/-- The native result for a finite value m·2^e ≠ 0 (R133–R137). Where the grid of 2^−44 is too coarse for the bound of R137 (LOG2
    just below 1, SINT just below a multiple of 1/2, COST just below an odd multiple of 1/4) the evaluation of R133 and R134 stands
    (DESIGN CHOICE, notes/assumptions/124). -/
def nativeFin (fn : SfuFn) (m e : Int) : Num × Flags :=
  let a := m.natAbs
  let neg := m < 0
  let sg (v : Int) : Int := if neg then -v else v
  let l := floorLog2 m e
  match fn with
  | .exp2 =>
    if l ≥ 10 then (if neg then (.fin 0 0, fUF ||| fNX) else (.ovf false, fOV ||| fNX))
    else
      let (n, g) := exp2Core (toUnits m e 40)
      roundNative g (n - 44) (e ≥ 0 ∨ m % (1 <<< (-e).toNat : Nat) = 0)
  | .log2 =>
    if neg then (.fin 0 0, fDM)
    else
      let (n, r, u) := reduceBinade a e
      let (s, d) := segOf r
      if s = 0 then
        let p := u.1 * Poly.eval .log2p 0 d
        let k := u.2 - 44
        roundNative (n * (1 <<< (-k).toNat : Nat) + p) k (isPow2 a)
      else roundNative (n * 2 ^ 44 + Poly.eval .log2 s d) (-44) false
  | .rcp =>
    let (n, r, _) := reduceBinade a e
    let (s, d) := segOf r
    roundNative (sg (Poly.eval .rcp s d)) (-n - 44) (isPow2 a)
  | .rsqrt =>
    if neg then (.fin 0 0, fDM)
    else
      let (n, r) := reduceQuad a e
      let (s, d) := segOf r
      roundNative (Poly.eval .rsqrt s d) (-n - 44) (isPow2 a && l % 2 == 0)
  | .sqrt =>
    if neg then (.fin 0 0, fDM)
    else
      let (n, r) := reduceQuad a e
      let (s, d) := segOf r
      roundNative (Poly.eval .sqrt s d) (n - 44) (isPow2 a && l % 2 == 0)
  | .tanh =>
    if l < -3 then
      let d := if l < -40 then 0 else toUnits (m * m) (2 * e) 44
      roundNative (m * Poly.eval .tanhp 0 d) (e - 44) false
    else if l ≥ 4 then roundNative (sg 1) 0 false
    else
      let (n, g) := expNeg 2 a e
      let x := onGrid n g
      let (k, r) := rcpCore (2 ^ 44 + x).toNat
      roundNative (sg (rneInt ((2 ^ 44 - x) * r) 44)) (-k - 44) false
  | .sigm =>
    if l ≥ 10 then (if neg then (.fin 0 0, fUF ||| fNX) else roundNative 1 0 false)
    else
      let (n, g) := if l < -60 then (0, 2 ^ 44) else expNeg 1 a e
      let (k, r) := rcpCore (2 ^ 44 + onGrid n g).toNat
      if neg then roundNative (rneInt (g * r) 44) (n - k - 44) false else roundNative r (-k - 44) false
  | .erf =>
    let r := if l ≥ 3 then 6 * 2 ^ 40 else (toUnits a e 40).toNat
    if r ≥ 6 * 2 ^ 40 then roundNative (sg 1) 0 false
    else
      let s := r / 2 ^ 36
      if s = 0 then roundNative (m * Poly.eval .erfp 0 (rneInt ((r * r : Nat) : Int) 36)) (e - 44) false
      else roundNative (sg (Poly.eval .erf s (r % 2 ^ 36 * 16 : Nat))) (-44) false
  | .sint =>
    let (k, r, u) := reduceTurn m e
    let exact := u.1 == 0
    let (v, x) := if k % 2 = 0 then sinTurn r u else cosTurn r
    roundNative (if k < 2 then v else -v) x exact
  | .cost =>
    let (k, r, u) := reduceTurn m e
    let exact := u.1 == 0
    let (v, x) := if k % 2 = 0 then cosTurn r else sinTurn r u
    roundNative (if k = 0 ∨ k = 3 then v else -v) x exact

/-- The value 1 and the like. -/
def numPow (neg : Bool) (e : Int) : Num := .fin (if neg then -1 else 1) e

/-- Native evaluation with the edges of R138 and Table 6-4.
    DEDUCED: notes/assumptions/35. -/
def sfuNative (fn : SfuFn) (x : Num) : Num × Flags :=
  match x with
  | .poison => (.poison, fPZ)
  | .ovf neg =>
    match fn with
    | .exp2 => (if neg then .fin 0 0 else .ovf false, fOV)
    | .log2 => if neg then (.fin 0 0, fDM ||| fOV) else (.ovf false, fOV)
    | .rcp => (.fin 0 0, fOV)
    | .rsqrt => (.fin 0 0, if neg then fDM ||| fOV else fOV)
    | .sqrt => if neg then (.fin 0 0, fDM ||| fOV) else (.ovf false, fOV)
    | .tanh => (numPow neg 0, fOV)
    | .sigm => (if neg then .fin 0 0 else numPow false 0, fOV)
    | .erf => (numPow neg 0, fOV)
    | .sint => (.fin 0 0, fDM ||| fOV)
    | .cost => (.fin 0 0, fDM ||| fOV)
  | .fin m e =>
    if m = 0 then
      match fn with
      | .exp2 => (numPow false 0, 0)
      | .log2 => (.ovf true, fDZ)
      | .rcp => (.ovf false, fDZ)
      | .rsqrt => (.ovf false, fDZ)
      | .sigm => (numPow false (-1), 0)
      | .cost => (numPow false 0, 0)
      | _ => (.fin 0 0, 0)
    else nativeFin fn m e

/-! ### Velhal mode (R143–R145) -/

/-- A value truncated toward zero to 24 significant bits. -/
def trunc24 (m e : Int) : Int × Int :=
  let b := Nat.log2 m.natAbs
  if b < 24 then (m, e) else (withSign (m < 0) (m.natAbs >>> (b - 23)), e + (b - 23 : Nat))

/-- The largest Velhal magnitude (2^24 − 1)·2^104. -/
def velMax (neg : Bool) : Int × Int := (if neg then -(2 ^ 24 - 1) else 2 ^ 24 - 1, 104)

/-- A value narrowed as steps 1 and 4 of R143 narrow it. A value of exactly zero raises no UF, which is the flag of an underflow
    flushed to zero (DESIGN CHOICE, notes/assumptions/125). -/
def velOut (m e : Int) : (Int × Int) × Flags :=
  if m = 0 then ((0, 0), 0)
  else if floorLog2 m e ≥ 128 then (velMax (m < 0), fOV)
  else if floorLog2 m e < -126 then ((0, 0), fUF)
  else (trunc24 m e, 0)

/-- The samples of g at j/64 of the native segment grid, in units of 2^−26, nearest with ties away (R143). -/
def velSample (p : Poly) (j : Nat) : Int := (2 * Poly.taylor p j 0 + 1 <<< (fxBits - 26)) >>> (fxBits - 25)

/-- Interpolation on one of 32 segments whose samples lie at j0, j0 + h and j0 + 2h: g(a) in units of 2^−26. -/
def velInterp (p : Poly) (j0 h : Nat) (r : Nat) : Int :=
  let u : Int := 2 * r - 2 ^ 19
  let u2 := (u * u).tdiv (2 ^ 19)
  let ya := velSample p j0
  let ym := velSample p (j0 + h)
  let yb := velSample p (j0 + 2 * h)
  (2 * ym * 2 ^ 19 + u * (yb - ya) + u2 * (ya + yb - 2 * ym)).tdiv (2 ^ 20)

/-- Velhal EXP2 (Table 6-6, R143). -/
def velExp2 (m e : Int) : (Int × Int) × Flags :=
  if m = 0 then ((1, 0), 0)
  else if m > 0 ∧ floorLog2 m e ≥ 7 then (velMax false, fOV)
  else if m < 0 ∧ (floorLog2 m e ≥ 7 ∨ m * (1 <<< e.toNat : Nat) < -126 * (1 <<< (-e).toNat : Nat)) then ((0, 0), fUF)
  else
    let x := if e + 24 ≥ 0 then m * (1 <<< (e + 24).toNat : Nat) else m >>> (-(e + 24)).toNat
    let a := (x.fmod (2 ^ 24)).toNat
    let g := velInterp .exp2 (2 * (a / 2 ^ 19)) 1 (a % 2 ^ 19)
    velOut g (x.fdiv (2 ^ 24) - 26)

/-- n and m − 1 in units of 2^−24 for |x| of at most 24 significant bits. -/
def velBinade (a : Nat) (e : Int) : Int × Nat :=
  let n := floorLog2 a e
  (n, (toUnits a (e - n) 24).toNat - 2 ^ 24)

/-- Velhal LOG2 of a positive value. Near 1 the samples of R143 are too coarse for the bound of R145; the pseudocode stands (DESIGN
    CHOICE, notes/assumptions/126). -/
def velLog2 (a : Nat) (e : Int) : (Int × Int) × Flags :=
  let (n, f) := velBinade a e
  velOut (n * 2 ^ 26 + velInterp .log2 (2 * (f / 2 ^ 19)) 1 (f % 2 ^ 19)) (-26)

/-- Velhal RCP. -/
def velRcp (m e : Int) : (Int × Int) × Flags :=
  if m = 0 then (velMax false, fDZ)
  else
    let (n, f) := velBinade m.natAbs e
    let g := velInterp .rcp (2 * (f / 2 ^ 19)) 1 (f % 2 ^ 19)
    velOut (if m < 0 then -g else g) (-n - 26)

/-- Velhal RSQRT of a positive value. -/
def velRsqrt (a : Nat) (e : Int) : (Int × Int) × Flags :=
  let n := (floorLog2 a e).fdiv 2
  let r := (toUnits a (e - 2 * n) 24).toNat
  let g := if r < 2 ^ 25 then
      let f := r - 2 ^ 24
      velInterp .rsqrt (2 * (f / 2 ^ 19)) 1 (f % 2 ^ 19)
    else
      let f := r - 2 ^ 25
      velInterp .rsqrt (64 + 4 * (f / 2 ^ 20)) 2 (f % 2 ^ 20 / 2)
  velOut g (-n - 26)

| TASK PROMPT |
Starting at the first line of the material above, reproduce each line exactly up to and including the line with "let p := u.1 * Poly.eval .log2p 0 d".

| ANSWER SPACE |
/-- The native result for a finite value m·2^e ≠ 0 (R133–R137). Where the grid of 2^−44 is too coarse for the bound of R137 (LOG2
    just below 1, SINT just below a multiple of 1/2, COST just below an odd multiple of 1/4) the evaluation of R133 and R134 stands
    (DESIGN CHOICE, notes/assumptions/124). -/
def nativeFin (fn : SfuFn) (m e : Int) : Num × Flags :=
  let a := m.natAbs
  let neg := m < 0
  let sg (v : Int) : Int := if neg then -v else v
  let l := floorLog2 m e
  match fn with
  | .exp2 =>
    if l ≥ 10 then (if neg then (.fin 0 0, fUF ||| fNX) else (.ovf false, fOV ||| fNX))
    else
      let (n, g) := exp2Core (toUnits m e 40)
      roundNative g (n - 44) (e ≥ 0 ∨ m % (1 <<< (-e).toNat : Nat) = 0)
  | .log2 =>
    if neg then (.fin 0 0, fDM)
    else
      let (n, r, u) := reduceBinade a e
      let (s, d) := segOf r
      if s = 0 then
        let p := u.1 * Poly.eval .log2p 0 d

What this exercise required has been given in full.